Work instruction:
Each entry is to be output as written, so that none is missing.

(Source data)
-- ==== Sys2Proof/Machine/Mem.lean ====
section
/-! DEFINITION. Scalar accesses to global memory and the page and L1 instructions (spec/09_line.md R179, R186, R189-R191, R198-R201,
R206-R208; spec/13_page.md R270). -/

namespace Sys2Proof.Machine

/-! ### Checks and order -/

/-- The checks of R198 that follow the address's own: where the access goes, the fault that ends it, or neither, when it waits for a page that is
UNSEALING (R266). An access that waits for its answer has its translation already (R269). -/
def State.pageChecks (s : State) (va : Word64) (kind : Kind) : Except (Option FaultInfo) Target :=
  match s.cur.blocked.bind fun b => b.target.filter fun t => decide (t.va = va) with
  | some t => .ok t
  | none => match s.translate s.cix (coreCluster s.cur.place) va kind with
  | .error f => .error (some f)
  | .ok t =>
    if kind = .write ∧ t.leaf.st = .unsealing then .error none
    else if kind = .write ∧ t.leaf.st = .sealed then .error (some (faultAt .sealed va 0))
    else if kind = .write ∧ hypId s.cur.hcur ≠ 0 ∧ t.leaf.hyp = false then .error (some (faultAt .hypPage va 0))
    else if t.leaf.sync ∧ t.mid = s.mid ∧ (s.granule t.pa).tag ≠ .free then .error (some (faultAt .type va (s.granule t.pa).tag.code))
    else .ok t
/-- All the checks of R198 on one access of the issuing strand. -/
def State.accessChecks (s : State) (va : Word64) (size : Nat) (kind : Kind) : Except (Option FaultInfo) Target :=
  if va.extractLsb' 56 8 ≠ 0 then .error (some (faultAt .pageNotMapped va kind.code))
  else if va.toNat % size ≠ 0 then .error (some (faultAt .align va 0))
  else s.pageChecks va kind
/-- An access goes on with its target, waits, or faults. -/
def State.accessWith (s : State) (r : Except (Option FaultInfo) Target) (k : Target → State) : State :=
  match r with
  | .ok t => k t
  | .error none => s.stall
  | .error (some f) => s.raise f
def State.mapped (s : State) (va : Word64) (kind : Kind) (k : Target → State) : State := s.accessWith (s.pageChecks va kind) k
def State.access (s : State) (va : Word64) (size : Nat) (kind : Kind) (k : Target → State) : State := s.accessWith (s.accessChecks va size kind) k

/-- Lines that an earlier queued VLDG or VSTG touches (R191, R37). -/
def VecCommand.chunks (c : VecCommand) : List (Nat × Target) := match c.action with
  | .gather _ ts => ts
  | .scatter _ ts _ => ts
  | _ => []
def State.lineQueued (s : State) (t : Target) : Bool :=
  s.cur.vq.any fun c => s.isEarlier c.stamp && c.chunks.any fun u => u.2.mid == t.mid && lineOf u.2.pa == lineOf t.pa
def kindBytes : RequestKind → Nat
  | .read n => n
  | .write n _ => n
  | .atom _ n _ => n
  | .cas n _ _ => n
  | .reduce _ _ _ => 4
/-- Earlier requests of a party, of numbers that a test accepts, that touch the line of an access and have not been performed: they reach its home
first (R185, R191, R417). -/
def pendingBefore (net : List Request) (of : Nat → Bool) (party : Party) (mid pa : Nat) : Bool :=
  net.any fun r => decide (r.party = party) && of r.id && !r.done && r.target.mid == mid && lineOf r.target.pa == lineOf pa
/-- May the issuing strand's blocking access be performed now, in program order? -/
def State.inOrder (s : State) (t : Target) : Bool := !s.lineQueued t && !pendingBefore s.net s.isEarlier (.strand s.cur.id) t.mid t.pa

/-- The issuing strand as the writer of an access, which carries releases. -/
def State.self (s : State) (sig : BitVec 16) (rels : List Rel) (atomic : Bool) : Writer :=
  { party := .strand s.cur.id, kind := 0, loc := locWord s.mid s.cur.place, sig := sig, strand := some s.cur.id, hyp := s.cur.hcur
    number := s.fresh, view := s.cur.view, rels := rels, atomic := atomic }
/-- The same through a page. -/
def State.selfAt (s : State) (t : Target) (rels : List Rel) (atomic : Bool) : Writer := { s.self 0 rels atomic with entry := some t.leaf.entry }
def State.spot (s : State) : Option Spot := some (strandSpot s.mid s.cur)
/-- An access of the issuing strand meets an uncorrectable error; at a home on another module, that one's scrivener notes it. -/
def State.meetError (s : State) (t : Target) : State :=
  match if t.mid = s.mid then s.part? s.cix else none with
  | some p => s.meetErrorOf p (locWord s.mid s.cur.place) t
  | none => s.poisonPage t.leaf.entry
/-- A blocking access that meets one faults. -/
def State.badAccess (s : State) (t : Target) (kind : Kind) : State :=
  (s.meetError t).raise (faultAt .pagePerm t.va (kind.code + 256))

Output:
-- ==== Sys2Proof/Machine/Mem.lean ====
section
/-! DEFINITION. Scalar accesses to global memory and the page and L1 instructions (spec/09_line.md R179, R186, R189-R191, R198-R201,
R206-R208; spec/13_page.md R270). -/

namespace Sys2Proof.Machine

/-! ### Checks and order -/

/-- The checks of R198 that follow the address's own: where the access goes, the fault that ends it, or neither, when it waits for a page that is
UNSEALING (R266). An access that waits for its answer has its translation already (R269). -/
def State.pageChecks (s : State) (va : Word64) (kind : Kind) : Except (Option FaultInfo) Target :=
  match s.cur.blocked.bind fun b => b.target.filter fun t => decide (t.va = va) with
  | some t => .ok t
  | none => match s.translate s.cix (coreCluster s.cur.place) va kind with
  | .error f => .error (some f)
  | .ok t =>
    if kind = .write ∧ t.leaf.st = .unsealing then .error none
    else if kind = .write ∧ t.leaf.st = .sealed then .error (some (faultAt .sealed va 0))
    else if kind = .write ∧ hypId s.cur.hcur ≠ 0 ∧ t.leaf.hyp = false then .error (some (faultAt .hypPage va 0))
    else if t.leaf.sync ∧ t.mid = s.mid ∧ (s.granule t.pa).tag ≠ .free then .error (some (faultAt .type va (s.granule t.pa).tag.code))
    else .ok t
/-- All the checks of R198 on one access of the issuing strand. -/
def State.accessChecks (s : State) (va : Word64) (size : Nat) (kind : Kind) : Except (Option FaultInfo) Target :=
  if va.extractLsb' 56 8 ≠ 0 then .error (some (faultAt .pageNotMapped va kind.code))
  else if va.toNat % size ≠ 0 then .error (some (faultAt .align va 0))
  else s.pageChecks va kind
/-- An access goes on with its target, waits, or faults. -/
def State.accessWith (s : State) (r : Except (Option FaultInfo) Target) (k : Target → State) : State :=
  match r with
  | .ok t => k t
  | .error none => s.stall
  | .error (some f) => s.raise f
def State.mapped (s : State) (va : Word64) (kind : Kind) (k : Target → State) : State := s.accessWith (s.pageChecks va kind) k
def State.access (s : State) (va : Word64) (size : Nat) (kind : Kind) (k : Target → State) : State := s.accessWith (s.accessChecks va size kind) k

/-- Lines that an earlier queued VLDG or VSTG touches (R191, R37). -/
def VecCommand.chunks (c : VecCommand) : List (Nat × Target) := match c.action with
  | .gather _ ts => ts
  | .scatter _ ts _ => ts
  | _ => []
def State.lineQueued (s : State) (t : Target) : Bool :=
  s.cur.vq.any fun c => s.isEarlier c.stamp && c.chunks.any fun u => u.2.mid == t.mid && lineOf u.2.pa == lineOf t.pa
def kindBytes : RequestKind → Nat
  | .read n => n
  | .write n _ => n
  | .atom _ n _ => n
  | .cas n _ _ => n
  | .reduce _ _ _ => 4
/-- Earlier requests of a party, of numbers that a test accepts, that touch the line of an access and have not been performed: they reach its home
first (R185, R191, R417). -/
def pendingBefore (net : List Request) (of : Nat → Bool) (party : Party) (mid pa : Nat) : Bool :=
  net.any fun r => decide (r.party = party) && of r.id && !r.done && r.target.mid == mid && lineOf r.target.pa == lineOf pa
/-- May the issuing strand's blocking access be performed now, in program order? -/
def State.inOrder (s : State) (t : Target) : Bool := !s.lineQueued t && !pendingBefore s.net s.isEarlier (.strand s.cur.id) t.mid t.pa

/-- The issuing strand as the writer of an access, which carries releases. -/
def State.self (s : State) (sig : BitVec 16) (rels : List Rel) (atomic : Bool) : Writer :=
  { party := .strand s.cur.id, kind := 0, loc := locWord s.mid s.cur.place, sig := sig, strand := some s.cur.id, hyp := s.cur.hcur
    number := s.fresh, view := s.cur.view, rels := rels, atomic := atomic }
/-- The same through a page. -/
def State.selfAt (s : State) (t : Target) (rels : List Rel) (atomic : Bool) : Writer := { s.self 0 rels atomic with entry := some t.leaf.entry }
def State.spot (s : State) : Option Spot := some (strandSpot s.mid s.cur)
/-- An access of the issuing strand meets an uncorrectable error; at a home on another module, that one's scrivener notes it. -/
def State.meetError (s : State) (t : Target) : State :=
  match if t.mid = s.mid then s.part? s.cix else none with
  | some p => s.meetErrorOf p (locWord s.mid s.cur.place) t
  | none => s.poisonPage t.leaf.entry
/-- A blocking access that meets one faults. -/
def State.badAccess (s : State) (t : Target) (kind : Kind) : State :=
  (s.meetError t).raise (faultAt .pagePerm t.va (kind.code + 256))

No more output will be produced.